> **Aim of the exercise**
Would you retype, word for word, the line with "t.spilled := by" and every line after it through the end of the records below?

↓

@[simp] theorem Strand.setGreg_status (t : Strand) (r : BitVec 5) (x : Word) : (t.setGreg r x).status = t.status := by
  unfold Strand.setGreg; split <;> rfl
@[simp] theorem Strand.setGreg_hive (t : Strand) (r : BitVec 5) (x : Word) : (t.setGreg r x).hive = t.hive := by
  unfold Strand.setGreg; split <;> rfl
@[simp] theorem Strand.setGreg_strandId (t : Strand) (r : BitVec 5) (x : Word) : (t.setGreg r x).strandId = t.strandId := by
  unfold Strand.setGreg; split <;> rfl
@[simp] theorem Strand.setGreg_gangId (t : Strand) (r : BitVec 5) (x : Word) : (t.setGreg r x).gangId = t.gangId := by
  unfold Strand.setGreg; split <;> rfl
@[simp] theorem Strand.setGreg_pc (t : Strand) (r : BitVec 5) (x : Word) : (t.setGreg r x).pc = t.pc := by
  unfold Strand.setGreg; split <;> rfl
@[simp] theorem Strand.setGreg_v (t : Strand) (r : BitVec 5) (x : Word) : (t.setGreg r x).v = t.v := by
  unfold Strand.setGreg; split <;> rfl
@[simp] theorem Strand.setGreg_m (t : Strand) (r : BitVec 5) (x : Word) : (t.setGreg r x).m = t.m := by
  unfold Strand.setGreg; split <;> rfl
@[simp] theorem Strand.setGreg_streams (t : Strand) (r : BitVec 5) (x : Word) : (t.setGreg r x).streams = t.streams := by
  unfold Strand.setGreg; split <;> rfl
@[simp] theorem Strand.setGreg_fslots (t : Strand) (r : BitVec 5) (x : Word) : (t.setGreg r x).fslots = t.fslots := by
  unfold Strand.setGreg; split <;> rfl
@[simp] theorem Strand.setGreg_tables (t : Strand) (r : BitVec 5) (x : Word) : (t.setGreg r x).tables = t.tables := by
  unfold Strand.setGreg; split <;> rfl
@[simp] theorem Strand.setGreg_fpctl (t : Strand) (r : BitVec 5) (x : Word) : (t.setGreg r x).fpctl = t.fpctl := by
  unfold Strand.setGreg; split <;> rfl
@[simp] theorem Strand.setGreg_seed (t : Strand) (r : BitVec 5) (x : Word) : (t.setGreg r x).seed = t.seed := by
  unfold Strand.setGreg; split <;> rfl
@[simp] theorem Strand.setGreg_rsr (t : Strand) (r : BitVec 5) (x : Word) : (t.setGreg r x).rsr = t.rsr := by
  unfold Strand.setGreg; split <;> rfl
@[simp] theorem Strand.setGreg_trappc (t : Strand) (r : BitVec 5) (x : Word) : (t.setGreg r x).trappc = t.trappc := by
  unfold Strand.setGreg; split <;> rfl
@[simp] theorem Strand.setGreg_trapcause (t : Strand) (r : BitVec 5) (x : Word) : (t.setGreg r x).trapcause = t.trapcause := by
  unfold Strand.setGreg; split <;> rfl
@[simp] theorem Strand.setGreg_trapval (t : Strand) (r : BitVec 5) (x : Word) : (t.setGreg r x).trapval = t.trapval := by
  unfold Strand.setGreg; split <;> rfl
@[simp] theorem Strand.setGreg_trapinfo (t : Strand) (r : BitVec 5) (x : Word) : (t.setGreg r x).trapinfo = t.trapinfo := by
  unfold Strand.setGreg; split <;> rfl
@[simp] theorem Strand.setGreg_yieldwin (t : Strand) (r : BitVec 5) (x : Word) : (t.setGreg r x).yieldwin = t.yieldwin := by
  unfold Strand.setGreg; split <;> rfl
@[simp] theorem Strand.setGreg_vregs (t : Strand) (r : BitVec 5) (x : Word) : (t.setGreg r x).vregs = t.vregs := by
  unfold Strand.setGreg; split <;> rfl
@[simp] theorem Strand.setGreg_prio (t : Strand) (r : BitVec 5) (x : Word) : (t.setGreg r x).prio = t.prio := by
  unfold Strand.setGreg; split <;> rfl
@[simp] theorem Strand.setGreg_vlmin (t : Strand) (r : BitVec 5) (x : Word) : (t.setGreg r x).vlmin = t.vlmin := by
  unfold Strand.setGreg; split <;> rfl
@[simp] theorem Strand.setGreg_vlmax (t : Strand) (r : BitVec 5) (x : Word) : (t.setGreg r x).vlmax = t.vlmax := by
  unfold Strand.setGreg; split <;> rfl
@[simp] theorem Strand.setGreg_share (t : Strand) (r : BitVec 5) (x : Word) : (t.setGreg r x).share = t.share := by
  unfold Strand.setGreg; split <;> rfl
@[simp] theorem Strand.setGreg_slot (t : Strand) (r : BitVec 5) (x : Word) : (t.setGreg r x).slot = t.slot := by
  unfold Strand.setGreg; split <;> rfl
@[simp] theorem Strand.setGreg_placed (t : Strand) (r : BitVec 5) (x : Word) : (t.setGreg r x).placed = t.placed := by
  unfold Strand.setGreg; split <;> rfl
@[simp] theorem Strand.setGreg_pg (t : Strand) (r : BitVec 5) (x : Word) : (t.setGreg r x).pg = t.pg := by
  unfold Strand.setGreg; split <;> rfl
@[simp] theorem Strand.setGreg_grant (t : Strand) (r : BitVec 5) (x : Word) : (t.setGreg r x).grant = t.grant := by
  unfold Strand.setGreg; split <;> rfl
@[simp] theorem Strand.setGreg_egs (t : Strand) (r : BitVec 5) (x : Word) : (t.setGreg r x).egs = t.egs := by
  unfold Strand.setGreg; split <;> rfl
@[simp] theorem Strand.setGreg_mvl (t : Strand) (r : BitVec 5) (x : Word) : (t.setGreg r x).mvl = t.mvl := by
  unfold Strand.setGreg; split <;> rfl
@[simp] theorem Strand.setGreg_queue (t : Strand) (r : BitVec 5) (x : Word) : (t.setGreg r x).queue = t.queue := by
  unfold Strand.setGreg; split <;> rfl
@[simp] theorem Strand.setGreg_held (t : Strand) (r : BitVec 5) (x : Word) : (t.setGreg r x).held = t.held := by
  unfold Strand.setGreg; split <;> rfl
@[simp] theorem Strand.setGreg_resumePc (t : Strand) (r : BitVec 5) (x : Word) : (t.setGreg r x).resumePc = t.resumePc := by
  unfold Strand.setGreg; split <;> rfl
@[simp] theorem Strand.setGreg_hsave (t : Strand) (r : BitVec 5) (x : Word) : (t.setGreg r x).hsave = t.hsave := by
  unfold Strand.setGreg; split <;> rfl
@[simp] theorem Strand.setGreg_pendTrap (t : Strand) (r : BitVec 5) (x : Word) : (t.setGreg r x).pendTrap = t.pendTrap := by
  unfold Strand.setGreg; split <;> rfl
@[simp] theorem Strand.setGreg_pendFault (t : Strand) (r : BitVec 5) (x : Word) : (t.setGreg r x).pendFault = t.pendFault := by
  unfold Strand.setGreg; split <;> rfl
@[simp] theorem Strand.setGreg_kept (t : Strand) (r : BitVec 5) (x : Word) : (t.setGreg r x).kept = t.kept := by
  unfold Strand.setGreg; split <;> rfl
@[simp] theorem Strand.setGreg_pushBits (t : Strand) (r : BitVec 5) (x : Word) : (t.setGreg r x).pushBits = t.pushBits := by
  unfold Strand.setGreg; split <;> rfl
@[simp] theorem Strand.setGreg_pushed (t : Strand) (r : BitVec 5) (x : Word) : (t.setGreg r x).pushed = t.pushed := by
  unfold Strand.setGreg; split <;> rfl
@[simp] theorem Strand.setGreg_task (t : Strand) (r : BitVec 5) (x : Word) : (t.setGreg r x).task = t.task := by
  unfold Strand.setGreg; split <;> rfl
@[simp] theorem Strand.setGreg_entry (t : Strand) (r : BitVec 5) (x : Word) : (t.setGreg r x).entry = t.entry := by
  unfold Strand.setGreg; split <;> rfl
@[simp] theorem Strand.setGreg_fresh (t : Strand) (r : BitVec 5) (x : Word) : (t.setGreg r x).fresh = t.fresh := by
  unfold Strand.setGreg; split <;> rfl
@[simp] theorem Strand.setGreg_arrived (t : Strand) (r : BitVec 5) (x : Word) : (t.setGreg r x).arrived = t.arrived := by
  unfold Strand.setGreg; split <;> rfl
@[simp] theorem Strand.setGreg_away (t : Strand) (r : BitVec 5) (x : Word) : (t.setGreg r x).away = t.away := by
  unfold Strand.setGreg; split <;> rfl
@[simp] theorem Strand.setGreg_preempt (t : Strand) (r : BitVec 5) (x : Word) : (t.setGreg r x).preempt = t.preempt := by
  unfold Strand.setGreg; split <;> rfl
@[simp] theorem Strand.setGreg_record (t : Strand) (r : BitVec 5) (x : Word) : (t.setGreg r x).record = t.record := by
  unfold Strand.setGreg; split <;> rfl
@[simp] theorem Strand.setGreg_waits (t : Strand) (r : BitVec 5) (x : Word) : (t.setGreg r x).waits = t.waits := by
  unfold Strand.setGreg; split <;> rfl
@[simp] theorem Strand.setGreg_resuming (t : Strand) (r : BitVec 5) (x : Word) : (t.setGreg r x).resuming = t.resuming := by
  unfold Strand.setGreg; split <;> rfl
@[simp] theorem Strand.setGreg_inBeat (t : Strand) (r : BitVec 5) (x : Word) : (t.setGreg r x).inBeat = t.inBeat := by
  unfold Strand.setGreg; split <;> rfl
@[simp] theorem Strand.setGreg_susp (t : Strand) (r : BitVec 5) (x : Word) : (t.setGreg r x).susp = t.susp := by
  unfold Strand.setGreg; split <;> rfl
@[simp] theorem Strand.setGreg_arrival (t : Strand) (r : BitVec 5) (x : Word) : (t.setGreg r x).arrival = t.arrival := by
  unfold Strand.setGreg; split <;> rfl
@[simp] theorem Strand.setGreg_passed (t : Strand) (r : BitVec 5) (x : Word) : (t.setGreg r x).passed = t.passed := by
  unfold Strand.setGreg; split <;> rfl
@[simp] theorem Strand.setGreg_spilled (t : Strand) (r : BitVec 5) (x : Word) : (t.setGreg r x).spilled = t.spilled := by
  unfold Strand.setGreg; split <;> rfl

↑

> **Answer to this problem**
@[simp] theorem Strand.setGreg_spilled (t : Strand) (r : BitVec 5) (x : Word) : (t.setGreg r x).spilled = t.spilled := by
  unfold Strand.setGreg; split <;> rfl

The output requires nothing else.